I am right there with you! Wethers for 5 years and now first year of does. I'm a member and have my girls registered with ABGA. There are tons of shows on their website calendar


----------



## nancy d (Oct 5, 2007)

Yes, there are separate shows for the does/doelings however a young doe _can_ be shown in a wether class.
Ive never shown wethers but I don't think there's any difference. No one braces up here unless it is FFA meat class.


----------



## Kaneel (Oct 7, 2012)

I showed a doe in a school where everyone showed wethers. You have two options for a doe, show it in the breeding class where you get to keep her at the end of the year, or show her in market class where you have to send her to slaughter. The problem with the market class is that does usually don't do as well as wethers since there aren't many of them there, and they are susceptible to discrimination, and sometimes have less muscle. Sometimes. I don't have much experience with this since I only did a few early market shows with my doe, so I honestly have no idea how it usually goes. 

However for breeding shows, you need a really great goat to do well(depending on how big the show is). I know in Texas, where meat goats are a lot more common, it's a bigger deal, and they focus more on the little stuff. It's not just the width or muscle for them, that should be a given, so if your goat has noticeably less width and muscle(example my doe) you probably won't place very well. Also, if you do a breeding doe and want to continue showing her, she has to be bred by two years old otherwise she cannot show. Breeding does also have horns(usually, since the majority have horns, dehorned does are a bit discriminated against), so they are a bit more difficult to handle  
So I suggest you do a lot of research on what to look for in a breeding doe, and all the rules and such. Look for a really good breeder, and there are many of them to choose from in TX. I suggest looking through ABGA magazines and seeing if there are any breeder ads near you. If you find a good breeder, and tell them what you want, they will usually be able to match a goat to you. You should still do a lot of research on Boer doe conformation, ask tons of questions on here. Look at good examples of Boers, and bad examples of Boers. Look at critiques and shows and anything else. Unfortunately my first time out I didn't do this and I had to rely on my Ag Teacher. The best thing is to have your own knowledge of the animal well enough to pick out a good goat, or know that the goat picked out for you is good.


----------



## texasgoats (Oct 4, 2013)

Thank you everyone! Thank you Kaneel for such a great response, it really helped!


----------



## Dani-1995 (Mar 11, 2011)

I agree with everything said except for horned goats being harder to deal with. Its in how you train them. 

Also, fitting is different. Instead of shearing everything off you have to clip the chest, belly and blend diffrrent lengths while leaving the majority of the hair. That is for breeding does. Now, if you show In a wether dam show you will shave them and brace just like wethers. 
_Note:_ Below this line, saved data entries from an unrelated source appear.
-- ==== Sys2Proof/Laws/Issue.lean ====
section
/-! SUPPORT. How an instruction that is ready runs, and what its completion leaves: the lemmas that the statements
about instructions rest on. -/

namespace Sys2Proof.Machine

/-! ### Counters and predictors are no part of what is compared -/

theorem WReg.quietly_addCount (w : WReg) (i k : Nat) : (w.addCount i k).quietly = w.quietly := rfl

theorem WReg.quietly_countEvent (w : WReg) (p : BitVec 2) (e k : Nat) : (w.countEvent p e k).quietly = w.quietly := by
  unfold WReg.countEvent
  exact pres_forN (Q := fun v : WReg => v.quietly = w.quietly) _ _ rfl fun i v g =>
    pres_ite (Q := fun v : WReg => v.quietly = w.quietly) (fun _ => g) fun _ => g

theorem WReg.quietly_countEvents (w : WReg) (p : BitVec 2) (l : List (Nat × Nat)) :
    (l.foldl (fun (w : WReg) (e : Nat × Nat) => w.countEvent p e.1 e.2) w).quietly = w.quietly :=
  pres_fold (Q := fun v : WReg => v.quietly = w.quietly) _ _ rfl fun v _ g => (WReg.quietly_countEvent v _ _ _).trans g

theorem Thread.arch_setWreg (x : Thread) (v : Bool) {w : WReg} (h : w.quietly = (x.wreg v).quietly) :
    (x.setWreg v w).arch = x.arch := by
  cases v
  · show Thread.mk _ _ _ _ _ _ _ _ _ _ _ w.quietly _ _ _ _ _ [] = _
    rw [h]
    rfl
  · show Thread.mk _ _ _ _ _ _ _ _ _ _ _ _ w.quietly _ _ _ _ [] = _
    rw [h]
    rfl

theorem Thread.arch_advance (x : Thread) (f : Flow) : (x.advance f).arch = x.arch.advance f := by
  unfold Thread.advance
  split <;> rfl

theorem State.thread_setThread_at (s : State) (t k : Nat) (x : Thread) :
    (s.setThread t x).thread k = if k = t then x else s.thread k := by
  unfold State.setThread State.thread
  exact sget_sset _ _ _ _ _

theorem State.core_modCore (s : State) (q k : Nat) (f : Core → Core) :
    (s.modCore q f).core k = if k = q then f (s.core q) else s.core k := by
  unfold State.modCore State.setCore State.core
  exact sget_sset _ _ _ _ _

/-- u differs from s in counters and predictors only. -/
def Same (s u : State) : Prop :=
  (∀ k, (u.thread k).arch = (s.thread k).arch) ∧ (∀ q, (u.core q).arch = (s.core q).arch)
    ∧ u = { s with threads := u.threads, cores := u.cores }

theorem Same.refl (s : State) : Same s s := ⟨fun _ => rfl, fun _ => rfl, rfl⟩

theorem Same.trans {s u v : State} (h : Same s u) (k : Same u v) : Same s v := by
  refine ⟨fun t => (k.1 t).trans (h.1 t), fun q => (k.2.1 q).trans (h.2.1 q), ?_⟩
  have a := h.2.2
  have b := k.2.2
  rw [b, a]

theorem Same.modThread (s : State) (t : Nat) (f : Thread → Thread) (h : ∀ x, (f x).arch = x.arch) : Same s (s.modThread t f) := by
  refine ⟨fun k => ?_, fun q => rfl, rfl⟩
  unfold State.modThread
  rw [State.thread_setThread_at]
  split
  · rename_i e
    rw [h, e]
  · rfl

theorem Same.modCore (s : State) (q : Nat) (f : Core → Core) (h : ∀ x, (f x).arch = x.arch) : Same s (s.modCore q f) := by
  refine ⟨fun k => rfl, fun k => ?_, rfl⟩
  rw [State.core_modCore]
  split
  · rename_i e
    rw [h, e]
  · rfl

theorem State.countEvents_same (s : State) (t : Nat) (v : Bool) (p : BitVec 2) (l : List (Nat × Nat)) :
    Same s (s.countEvents t v p l) :=
  Same.modThread _ _ _ fun x => Thread.arch_setWreg x v (WReg.quietly_countEvents _ _ _)

theorem State.countFix1_same (s : State) (t : Nat) (v : Bool) : Same s (s.countFix1 t v) := by
  have k (u : State) (t : Nat) : Same u (u.modThread t fun x =>
      let w := x.wreg v; x.setWreg v { w with sndovf := w.sndovf ||| 0x80 }) :=
    Same.modThread _ _ _ fun x => Thread.arch_setWreg x v rfl
  have c : Same s (s.modCore (t / 2) fun x => x.setFix v (sset 0 ((s.core (t / 2)).fix v) 1
      (BitVec.ofNat 72 (((sget 0 ((s.core (t / 2)).fix v) 1).toNat + 1) % 2 ^ 48)))) :=
    Same.modCore _ _ _ fun x => by cases v <;> rfl
  unfold State.countFix1
  dsimp only
  exact pres_ite (Q := Same s) (fun _ => (c.trans (k _ _)).trans (k _ _)) fun _ => c

theorem State.retired_same (s : State) (t : Nat) (v : Bool) (p : BitVec 2) (l : List (Nat × Nat)) : Same s (s.retired t v p l) :=
  (State.countEvents_same _ _ _ _ _).trans (State.countFix1_same _ _ _)

theorem State.useKey_same (s : State) (q c : Nat) : Same s (s.useKey q c) := Same.modCore _ _ _ fun _ => rfl

theorem State.needKey_same (s : State) (q c : Nat) : Same s (s.needKey q c) := by
  unfold State.needKey
  exact pres_ite (Q := Same s) (fun _ => Same.refl s) fun _ => State.useKey_same s q c

theorem State.train_same (s : State) (t : Nat) (up : Bool) : Same s (s.train t up).1 :=
  (State.needKey_same s (t / 2) _).trans (Same.modCore _ _ _ fun _ => rfl)

theorem State.markWrong_same (s : State) (t : Nat) : Same s (s.markWrong t) := Same.modCore _ _ _ fun _ => rfl

/-! ### After a completion -/

/-- What counters and predictors do after an instruction is no part of what it leaves. -/
theorem After.same {s f u v : State} {t : Fin 576} {x : Thread} (h : After s f t x u) (k : Same u v) : After s f t x v := by
  refine ⟨fun i => (k.1 i).trans (h.1 i), fun q => (k.2.1 q).trans (h.2.1 q), ?_⟩
  have a := h.2.2
  have b := k.2.2
  rw [b, a]

/-- A state that differs from f in counters only, then thread t moved by f. -/
theorem After.of_same {s f v : State} {t : Fin 576} {x : Thread} {fl : Flow} (h : Same f v)
    (o : ∀ k, (f.thread k).arch = if k = t.val then x.arch else (s.thread k).arch) :
    After s f t (x.advance fl) (v.modThread t.val fun y => y.advance fl) := by
  refine ⟨fun k => ?_, fun q => h.2.1 q, ?_⟩
  · unfold State.modThread
    rw [State.thread_setThread_at]
    have e := h.1 t.val
    rw [o, if_pos rfl] at e
    split
    · rw [Thread.arch_advance, Thread.arch_advance, e]
    · rename_i n
      rw [h.1, o, if_neg n]
  · have e := h.2.2
    unfold State.modThread State.setThread
    rw [e]

/-- What completion leaves, when the instruction's own part made x of thread t and left the others. -/
theorem State.complete_after {s f : State} {t : Fin 576} {x : Thread} (fl : Flow) (p : Bool) (evs : List (Nat × Nat))
    (o : ∀ k, (f.thread k).arch = if k = t.val then x.arch else (s.thread k).arch) :
    After s f t (x.advance fl) (f.complete t.val fl p evs) := by
  have k : ∀ p b : Bool, Same f (if p then f.train t.val b else (f, false)).1 := by
    intro p b
    cases p
    · exact Same.refl f
    · exact State.train_same f _ _
  have m : ∀ p b q : Bool, Same f (if q then (if p then f.train t.val b else (f, false)).1.markWrong t.val
      else (if p then f.train t.val b else (f, false)).1) := by
    intro p b q
    cases q
    · exact k p b
    · exact (k p b).trans (State.markWrong_same _ _)
  unfold State.complete
  dsimp only
  exact After.of_same ((m _ _ _).trans (State.retired_same _ _ _ _ _)) o

/-! ### What a fetch leaves (R93, R112) -/

theorem State.fetch_threads (s : State) (t : Nat) : (s.fetch t).1.threads = s.threads :=
  State.fetch_pres (P := fun u => u.threads = s.threads)
    ⟨fun _ _ h _ _ k _ => k.trans h, fun _ _ h _ => h⟩ t rfl

theorem State.fetched_thread (s : State) (t : Fin 576) (k : Nat) : (s.fetched t).thread k = s.thread k := by
  unfold State.fetched State.thread
  rw [State.fetch_threads]

/-! ### An instruction that is ready -/

/-- An instruction that is ready ends as its own part says, on the state after its fetch. -/
theorem State.run_ready {s : State} {t : Fin 576} {i : Instr} (h : s.ready t i = true) (body : State → Done) :
    s.run t i body = .next (State.finish t.val (s.thread t.val) (s.fetchEvents t) (body (s.fetched t))) := by
  unfold State.ready at h
  simp only [Bool.and_eq_true, Option.isNone_iff_eq_none] at h
  obtain ⟨⟨⟨⟨a, b⟩, c⟩, d⟩, e⟩ := h
  have x := State.fetched_thread s t t.val
  unfold State.run State.runWord
  simp only [a, b, c, Bool.not_true, Bool.or_self, Bool.false_eq_true, if_false]
  unfold State.fetched at x
  unfold State.fetched State.fetchEvents
  generalize s.fetch t.val = g at *
  obtain ⟨s1, evs, r⟩ := g
  cases r with
  | ok pa uc =>
    dsimp only at *
    rw [x, e]
  | trap c d v => cases d
  | wait => cases d

/-- An instruction whose own part changes thread t alone and ends by an outcome of R73. -/
theorem State.run_done {s f1 : State} {t : Fin 576} {i : Instr} {x : Thread} (h : s.ready t i = true) {body : State → Done}
    {fl : Flow} {p : Bool} {evs : List (Nat × Nat)} (b : body (s.fetched t) = .done f1 fl p evs)
    (o : ∀ k, (f1.thread k).arch = if k = t.val then x.arch else (s.thread k).arch) :
    ∃ u, s.run t i body = .next u ∧ After s f1 t (x.advance fl) u := by
  rw [State.run_ready h, b]
  exact ⟨_, rfl, State.complete_after fl p _ o⟩

/-! ### Results, traps and the thread they leave -/

theorem State.setG_arch (s f : State) (t : Fin 576) (h : ∀ k, f.thread k = s.thread k) (g : Thread → Thread) :
  ∀ k, ((f.modThread t.val g).thread k).arch = if k = t.val then (g (s.thread t.val)).arch else (s.thread k).arch := by
  intro k; unfold State.modThread; rw [State.thread_setThread_at]; split <;> simp [h]

theorem State.writes_after {s : State} {t : Fin 576} {i : Instr} {rd : BitVec 6} {v : State → Reg} {w : Reg} (h : s.ready t i = true) (e : v (s.fetched t) = w) :
  ∃ u, s.run t i (writeG t rd v) = .next u ∧ After s (s.fetched t) t (((s.thread t.val).setGr rd w).advance .ordinary) u := by
  obtain ⟨u, hu, a, b, c⟩ := State.run_done (x := (s.thread t.val).setGr rd w) (f1 := (s.fetched t).setG t rd (v (s.fetched t))) (fl := .ordinary) (p := false) (evs := []) (body := writeG t rd v) h rfl (by
    rw [e]; exact State.setG_arch s _ t (State.fetched_thread s t) fun x => x.setGr rd w)
  exact ⟨u, hu, a, b, c⟩

theorem State.g_fetched (s : State) (t : Fin 576) (r : BitVec 6) : (s.fetched t).g t r = (s.thread t.val).gr r := by
  unfold State.g; rw [State.fetched_thread]

theorem State.fetched_arch {s : State} {t : Fin 576} : ∀ k, ((s.fetched t).thread k).arch = if k = t.val then (s.thread t.val).arch else (s.thread k).arch := by
  intro k; rw [State.fetched_thread]; split <;> simp [*]

theorem After.of_modThread {s f v : State} {t : Fin 576} {y : Thread} {g : Thread → Thread} (h : Same f v)
    (o : ∀ k, f.thread k = s.thread k) (e : ∀ x : Thread, x.arch = (s.thread t.val).arch → (g x).arch = y.arch) :
    After s f t y (v.modThread t.val g) := by
  refine ⟨fun k => ?_, fun q => h.2.1 q, ?_⟩
  · unfold State.modThread
    rw [State.thread_setThread_at]
    split
    · exact e _ (by rw [h.1, o])
    · rw [h.1, o]
  · have e := h.2.2
    unfold State.modThread State.setThread
    rw [e]

/-- A trap entered at level l. -/
def Thread.trapAt (x : Thread) (l : BitVec 2) (code detail : BitVec 8) (val : Reg) (pc npc : Addr) (ds : Bool) : Thread :=
  let w := x.cur
  let b := w.bank l
  let stat : Reg := (0 : BitVec 68) ++ x.priv ++ BitVec.ofBool (b.stat.getLsbD 0) ++ (0 : BitVec 1)
  let nb : Bank := { b with
    cause := causeWord ds (decide (32 ≤ code.toNat)) detail code
    pc := pc.setWidth 72, npc := npc.setWidth 72, val, stat }
  let v : Addr := b.vec.extractLsb' 0 64
  { x.setCur (w.setBank l nb) with priv := l, pc := v, npc := v + 4, ds := false, sb := [] }

theorem Thread.arch_takeTrap (x : Thread) (c d : BitVec 8) (v : Reg) (pc npc : Addr) (ds : Bool) :
    (x.takeTrap c d v pc npc ds).arch = x.arch.takeTrap c d v pc npc ds := by
  have e : trapLevel x.arch.cur x.arch.priv c = trapLevel x.cur x.priv c := by
    obtain ⟨g, v, pc, npc, ds, mode, ctx, priv, vault, rm, flags, wc, wv, ventry, vrpc, vrsave, ret, sb⟩ := x
    cases vault <;> rfl
  show (Thread.trapAt x (trapLevel x.cur x.priv c) c d v pc npc ds).arch = Thread.trapAt x.arch (trapLevel x.arch.cur x.arch.priv c) c d v pc npc ds
  rw [e]
  generalize trapLevel x.cur x.priv c = l
  obtain ⟨g, v, pc, npc, ds, mode, ctx, priv, vault, rm, flags, wc, wv, ventry, vrpc, vrsave, ret, sb⟩ := x
  by_cases h : l = 2
  · subst h
    cases vault <;> rfl
  · unfold Thread.trapAt WReg.bank WReg.setBank
    simp only [if_neg h]
    cases vault <;> rfl

theorem Thread.arch_fields {x y : Thread} (h : x.arch = y.arch) : x.pc = y.pc ∧ x.npc = y.npc ∧ x.ds = y.ds := by
  have a := congrArg Thread.pc h
  have b := congrArg Thread.npc h
  have c := congrArg Thread.ds h
  exact ⟨a, b, c⟩

theorem State.trapped_after {s f : State} {t : Fin 576} (o : ∀ k, f.thread k = s.thread k) (c d : BitVec 8) (v : Reg) :
    After s f t ((s.thread t.val).takeTrap c d v (s.thread t.val).pc (s.thread t.val).npc (s.thread t.val).ds) (f.trapped t.val c d v) := by
  unfold State.trapped State.trap
  refine After.same (After.of_modThread (State.countEvents_same _ _ _ _ _) o fun x h => ?_) (State.markWrong_same _ _)
  obtain ⟨a, b, e⟩ := Thread.arch_fields h
  rw [Thread.arch_takeTrap, Thread.arch_takeTrap, h, a, b, e]

theorem State.run_trap {s f : State} {t : Fin 576} {i : Instr} {body : State → Done} {c d : BitVec 8} {v : Reg} (h : s.ready t i = true)
   (b : body (s.fetched t) = .trap f c d v) (o : ∀ k, f.thread k = s.thread k) :
   ∃ u, s.run t i body = .next u ∧ After s f t ((s.thread t.val).takeTrap c d v (s.thread t.val).pc (s.thread t.val).npc (s.thread t.val).ds) u := by
  rw [State.run_ready h, b]
  exact ⟨_, rfl, State.trapped_after o c d v⟩

end Sys2Proof.Machine
end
There's also a different look for ABGA stock vs wether stock. I can explain that a little more if you like... need pictures lol


----------



## farmgirl631 (May 3, 2013)

What are does supposed to look like all clipped up? Also how and where do you blend when clipping?


----------



## Dani-1995 (Mar 11, 2011)

Send me your email and I will send instructions but its in pdf form


----------



## tjwatson10 (Jan 4, 2013)

Hey dani, think you could send me a copy of that PDF too? Not sure how to send you my email address but I'm sure I'll figure it out eventually lol!


----------



## Dani-1995 (Mar 11, 2011)

tjwatson10 said:


> Hey dani, think you could send me a copy of that PDF too? Not sure how to send you my email address but I'm sure I'll figure it out eventually lol!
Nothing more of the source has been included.